Oorspronkelijke redacteur – Lauren Lopez Top Contributors – Lauren Lopez, Kim Jackson en Lucinda hampton

Definitie

Een valangst (FOF) of post-fall syndroom is de angst van een persoon om normaal of normaal te lopen of te mobiliseren, met de perceptie dat er een val zal plaatsvinden. Het komt vaak voor na een val, hoewel het ook kan voorkomen zonder dat er een val heeft plaatsgevonden.

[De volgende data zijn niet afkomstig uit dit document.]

/-! ### Decoding: words written out bit by bit from R46 and R48, the fields RSV, B, A and OPC from left to right -/

theorem test_decode_nop : decode 0b00000000_00000000_00000000_00000000#32 = .ok .nop := by decide
theorem test_decode_gfMul : decode 0b00000000_10000011_01010111_00000001#32 = .ok (.gfMul 0x57 0x83) := by decide
theorem test_decode_gfInv : decode 0b00000000_00000000_01010011_00000010#32 = .ok (.gfInv 0x53) := by decide
theorem test_decode_gfSbox : decode 0b00000000_00000000_01010010_00000011#32 = .ok (.gfSbox 0x52) := by decide
theorem test_decode_aesKeyexp : decode 0b00000000_00000000_00000000_00010000#32 = .ok .aesKeyexp := by decide
theorem test_decode_aesEnc : decode 0b00000000_00000000_00000000_00010001#32 = .ok .aesEnc := by decide
theorem test_decode_aesArk : decode 0b00000000_00000000_00001110_00010010#32 = .ok (.aesArk 14) := by decide
theorem test_decode_aesSub : decode 0b00000000_00000000_00000000_00010011#32 = .ok .aesSub := by decide
theorem test_decode_aesShr : decode 0b00000000_00000000_00000000_00010100#32 = .ok .aesShr := by decide
theorem test_decode_aesMix : decode 0b00000000_00000000_00000000_00010101#32 = .ok .aesMix := by decide
theorem test_decode_aesRnd : decode 0b00000000_00000000_00000001_00010110#32 = .ok (.aesRnd 1) := by decide
theorem test_decode_aesLast : decode 0b00000000_00000000_00001110_00010111#32 = .ok (.aesLast 14) := by decide
theorem test_decode_shaInit : decode 0b00000000_00000000_00000000_00100000#32 = .ok .shaInit := by decide
theorem test_decode_shaSched : decode 0b00000000_00000000_00000000_00100001#32 = .ok .shaSched := by decide
theorem test_decode_shaComp : decode 0b00000000_00000000_00000000_00100010#32 = .ok .shaComp := by decide
theorem test_decode_shaBlock : decode 0b00000000_00000000_00000000_00100011#32 = .ok .shaBlock := by decide

/-- The verdicts of 95_test_vectors.md §2.6, and the ends of the reserved ranges of R50. -/
theorem test_decode_rejects :
    ([0x00000100, 0x01000000, 0x00000F12, 0x00000F17, 0x00FF0012, 0x00010002, 0x00000121, 0x00015303] : List Word).all
        (decode · == .badOperand) = true ∧
      ([0x00000004, 0x01000004, 0x0000000F, 0x00000018, 0x0000001F, 0x00000024, 0x000000FF] : List Word).all
        (decode · == .badOpcode) = true := by
  decide

theorem test_decodeTableWord : decodeTableWord 32 0x00835701 = some (.gfMul 0x57 0x83) ∧ decodeTableWord 32 4 = none := by
  decide

/-! ### One command on a small state -/

/-- The next state of an outcome. -/
def after (o : Host.Outcome State Fault Refusal) : Option State :=
  match o with
  | .next s => some s
  | .fault _ => none
  | .refused _ => none

/-- The model fault of an outcome. -/
def faultOf (o : Host.Outcome State Fault Refusal) : Option Fault :=
  match o with
  | .next _ => none
  | .fault f => some f
  | .refused _ => none

/-- The state right after reset, with a given cipher state. -/
def withSt (v : Vector Byte 16) : State := { State.reset with st := written v }

/-- STATE = 00 01 02 … 0f (95_test_vectors.md §2.3). -/
def countSt : State := withSt (Vector.ofFn fun k => BitVec.ofNat 8 k.val)

/-- The plaintext of 95_test_vectors.md §1.4. -/
def plainText : Vector Byte 16 :=
  #v[0xae, 0x2d, 0x8a, 0x57, 0x1e, 0x03, 0xac, 0x9c, 0x9e, 0xb7, 0x6f, 0xac, 0x45, 0xaf, 0x8e, 0x51]

/-- The fifteen round keys of 95_test_vectors.md §1.5. -/
def rkRows : List Nat :=
    [0x603deb1015ca71be2b73aef0857d7781, 0x1f352c073b6108d72d9810a30914dff4, 0x9ba354118e6925afa51a8b5f2067fcde, 0xa8b09c1a93d194cdbe49846eb75d5b9a, 0xd59aecb85bf3c917fee94248de8ebe96, 0xb5a9328a2678a647983122292f6c79b3, 0x812c81addadf48ba24360af2fab8b464, 0x98c5bfc9bebd198e268c3ba709e04214] ++
    [0x68007bacb2df331696e939e46c518d80, 0xc814e20476a9fb8a5025c02d59c58239, 0xde1369676ccc5a71fa2563959674ee15, 0x5886ca5d2e2f31d77e0af1fa27cf73c3, 0x749c47ab18501ddae2757e4f7401905a, 0xcafaaae3e4d59b349adf6acebd10190d, 0xfe4890d1e6188d0b046df344706c631e]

FOF is eerder beschreven als een symptoom dan als een diagnose op zich. FOF komt vaak voor bij ouderen en meer bij vrouwen dan bij mannen. Het leidt tot functionele achteruitgang, verminderde mobiliteit en meer valpartijen. Vallen is een belangrijke oorzaak van morbiditeit en mortaliteit. Zie de pagina over vallen voor meer informatie.

Klinische presentatie

  1. Functionele achteruitgang: De persoon kan zijn gevallen of iemand hebben gekend die is gevallen en ernstig letsel heeft opgelopen. Als gevolg daarvan wordt de persoon bang om te bewegen voor het geval hij valt en zich bezeert. Als gevolg daarvan vermindert hij zijn gebruikelijke activiteiten, wat tot uiting kan komen in een subjectieve beoordeling van de recente activiteiten of ADL’s van de betrokkene in vergelijking met wat hij, of een verzorger, meldt dat hij vroeger deed. Een langere blootstelling aan FOF is in verband gebracht met een verhoogd risico op functionele achteruitgang.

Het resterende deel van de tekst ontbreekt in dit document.